Problem details -
Count the lines below that contain the word "none", and state only that number.

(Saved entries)
-- ==== Sys2Proof/Tests/Slice0.lean ====
section
/-! SUPPORT. The model's own tests: ill-formed words, one decoded word per instruction, vectors of 95_test_vectors on single
steps, and for each statement with hypotheses a state that meets them, at the boundaries of its clauses. -/

namespace Sys2Proof.Tests

open Sys2Proof.Machine

/-! ## Helpers -/

/-- The next state of an outcome; the reset state where there is none. -/
def stateOf : Host.Outcome State Fault Refusal → State
  | .next t => t
  | .fault _ => State.reset
  | .refused _ => State.reset

/-- The outcome is a next state. -/
def isNext : Host.Outcome State Fault Refusal → Bool
  | .next _ => true
  | .fault _ => false
  | .refused _ => false

theorem eq_next {o : Host.Outcome State Fault Refusal} (h : isNext o = true) : o = .next (stateOf o) := by
  cases o
  · rfl
  · cases h
  · cases h

/-- The state after an instruction on a state. -/
def run (i : Instr) (s : State) : State := stateOf (exec i s)

/-- The reset state. -/
def s0 : State := State.reset

/-- The reset state with registers set. -/
def regs (l : List (RegIdx × Byte)) : State := l.foldl (fun s p => s.setReg p.1 p.2) s0

/-- A state with bytes put into memory from an address up. -/
def bytesAt (s : State) (a : Nat) (bs : List Byte) : State := s.setMem (Memory.putBytes s.mem a bs)

/-- A state with one cell lit. -/
def lit (s : State) (x : Col) (y : Row) : State := s.setFB (flipCell s.fb x y)

/-- A state with one tick input pending. -/
def input (s : State) (keys : KeySet) (quit pause : Bool) : State := { s with inputs := [⟨keys, quit, pause⟩] }

/-- The cells of a list that are lit. -/
def litOf (s : State) (l : List (Col × Row)) : List Bool := l.map fun p => cell s.fb p.1 p.2

/-- How many cells are lit. -/
def litCount (s : State) : Nat := ((s.fb.toList.map fun r => (r.toList.filter id).length)).sum

/-! ## Ill-formed words: each family's check refuses (30_encoding R95 to R99; 95_test_vectors 2.1) -/

theorem test_illFormed_family0 : wellFormedWord 0x0123 = false ∧ decode 0x0123 = .unimplemented 0x0123 := by decide
theorem test_illFormed_family0_near : wellFormedWord 0x00E1 = false ∧ decode 0x00FF = .unimplemented 0x00FF := by decide
theorem test_illFormed_family5 : wellFormedWord 0x5121 = false ∧ decode 0x5121 = .unimplemented 0x5121 := by decide
theorem test_illFormed_family8 : wellFormedWord 0x8128 = false ∧ decode 0x812F = .unimplemented 0x812F := by decide
theorem test_illFormed_family9 : wellFormedWord 0x9AB3 = false ∧ decode 0x9AB3 = .unimplemented 0x9AB3 := by decide
theorem test_illFormed_familyE : wellFormedWord 0xE19F = false ∧ decode 0xE1A2 = .unimplemented 0xE1A2 := by decide
theorem test_illFormed_familyF : wellFormedWord 0xF100 = false ∧ decode 0xFFFF = .unimplemented 0xFFFF := by decide
theorem test_truncated : decodeBytes [0x60] = .error .truncated := by decide

/-! ## One word per instruction, written out from its pattern (30_encoding R93) -/

theorem test_decode_cls : decode 0b0000000011100000 = .instr .cls := by decide
theorem test_decode_ret : decode 0b0000000011101110 = .instr .ret := by decide
theorem test_decode_jp : decode 0b0001101010111100 = .instr (.jp 0xABC) := by decide
theorem test_decode_call : decode 0b0010001100000000 = .instr (.call 0x300) := by decide
theorem test_decode_seImm : decode 0b0011101001000010 = .instr (.seImm 0xA 0x42) := by decide
theorem test_decode_sneImm : decode 0b0100101001000010 = .instr (.sneImm 0xA 0x42) := by decide
theorem test_decode_seReg : decode 0b0101101010110000 = .instr (.seReg 0xA 0xB) := by decide
theorem test_decode_ldImm : decode 0b0110000000000101 = .instr (.ldImm 0 0x05) := by decide
theorem test_decode_addImm : decode 0b0111111100000101 = .instr (.addImm 0xF 0x05) := by decide
theorem test_decode_ldReg : decode 0b1000000011110000 = .instr (.ldReg 0 0xF) := by decide
theorem test_decode_orReg : decode 0b1000000100100001 = .instr (.orReg 1 2) := by decide
theorem test_decode_andReg : decode 0b1000000100100010 = .instr (.andReg 1 2) := by decide
theorem test_decode_xorReg : decode 0b1000000100100011 = .instr (.xorReg 1 2) := by decide
theorem test_decode_addReg : decode 0b1000111100010100 = .instr (.addReg 0xF 1) := by decide
theorem test_decode_subReg : decode 0b1000000000010101 = .instr (.subReg 0 1) := by decide
theorem test_decode_shr : decode 0b1000000111110110 = .instr (.shr 1 0xF) := by decide
theorem test_decode_subnReg : decode 0b1000000100100111 = .instr (.subnReg 1 2) := by decide
theorem test_decode_shl : decode 0b1000000100001110 = .instr (.shl 1 0) := by decide
theorem test_decode_sneReg : decode 0b1001101010110000 = .instr (.sneReg 0xA 0xB) := by decide
theorem test_decode_ldI : decode 0b1010001011110000 = .instr (.ldI 0x2F0) := by decide
theorem test_decode_jpV0 : decode 0b1011001100000000 = .instr (.jpV0 0x300) := by decide
theorem test_decode_rnd : decode 0b1100001100001111 = .instr (.rnd 3 0x0F) := by decide
theorem test_decode_drw : decode 0b1101000100100101 = .instr (.drw 1 2 5) := by decide
theorem test_decode_skp : decode 0b1110001010011110 = .instr (.skp 2) := by decide
theorem test_decode_sknp : decode 0b1110001010100001 = .instr (.sknp 2) := by decide
theorem test_decode_ldVxDT : decode 0b1111001100000111 = .instr (.ldVxDT 3) := by decide
theorem test_decode_ldVxK : decode 0b1111001100001010 = .instr (.ldVxK 3) := by decide
theorem test_decode_ldDTVx : decode 0b1111000100010101 = .instr (.ldDTVx 1) := by decide
theorem test_decode_ldSTVx : decode 0b1111000100011000 = .instr (.ldSTVx 1) := by decide
theorem test_decode_addI : decode 0b1111001000011110 = .instr (.addI 2) := by decide
theorem test_decode_ldF : decode 0b1111010100101001 = .instr (.ldF 5) := by decide
theorem test_decode_ldB : decode 0b1111001100110011 = .instr (.ldB 3) := by decide
theorem test_decode_ldMemStore : decode 0b1111000101010101 = .instr (.ldMemStore 1) := by decide
theorem test_decode_ldMemLoad : decode 0b1111000101100101 = .instr (.ldMemLoad 1) := by decide
theorem test_tableWord : decodeTableWord 16 0xD015 = some (.drw 0 1 5) := by decide

/-! ## Control transfer (95_test_vectors 2.2) -/

/-- V-CALL-1: the twelfth call succeeds. -/
theorem test_call_twelfth : let t := run (.call 0x400) { s0 with sp := 11 }
    (t.pc, t.sp, t.stack[11], t.run) = (0x400, 12, 0x202, .running) := by decide

/-- V-CALL-2: the thirteenth faults and pushes nothing. -/
theorem test_call_overflow : let t := run (.call 0x400) { s0 with sp := 12 }
    (t.run, t.sp, t.pc) = (.faulted, 12, 0x200) ∧ t.fault = some ⟨.stackOverflow, 0x200, some 0x2400, none, none⟩ := by decide

/-- V-RET-1: the slot keeps its value. -/
theorem test_ret : let t := run .ret { s0 with pc := 0x300, sp := 1, stack := s0.stack.set 0 0x206 }
    (t.pc, t.sp, t.stack[0]) = (0x206, 0, 0x206) := by decide

/-- V-RET-2. -/
theorem test_ret_underflow : let t := run .ret s0
    (t.run, t.pc) = (.faulted, 0x200) ∧ t.fault = some ⟨.stackUnderflow, 0x200, some 0x00EE, none, none⟩ := by decide

/-- V-JP-3: an odd target is no fault. -/
theorem test_jp_odd : (run (.jp 0x201) s0).pc = 0x201 := by decide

Solution to this problem -
3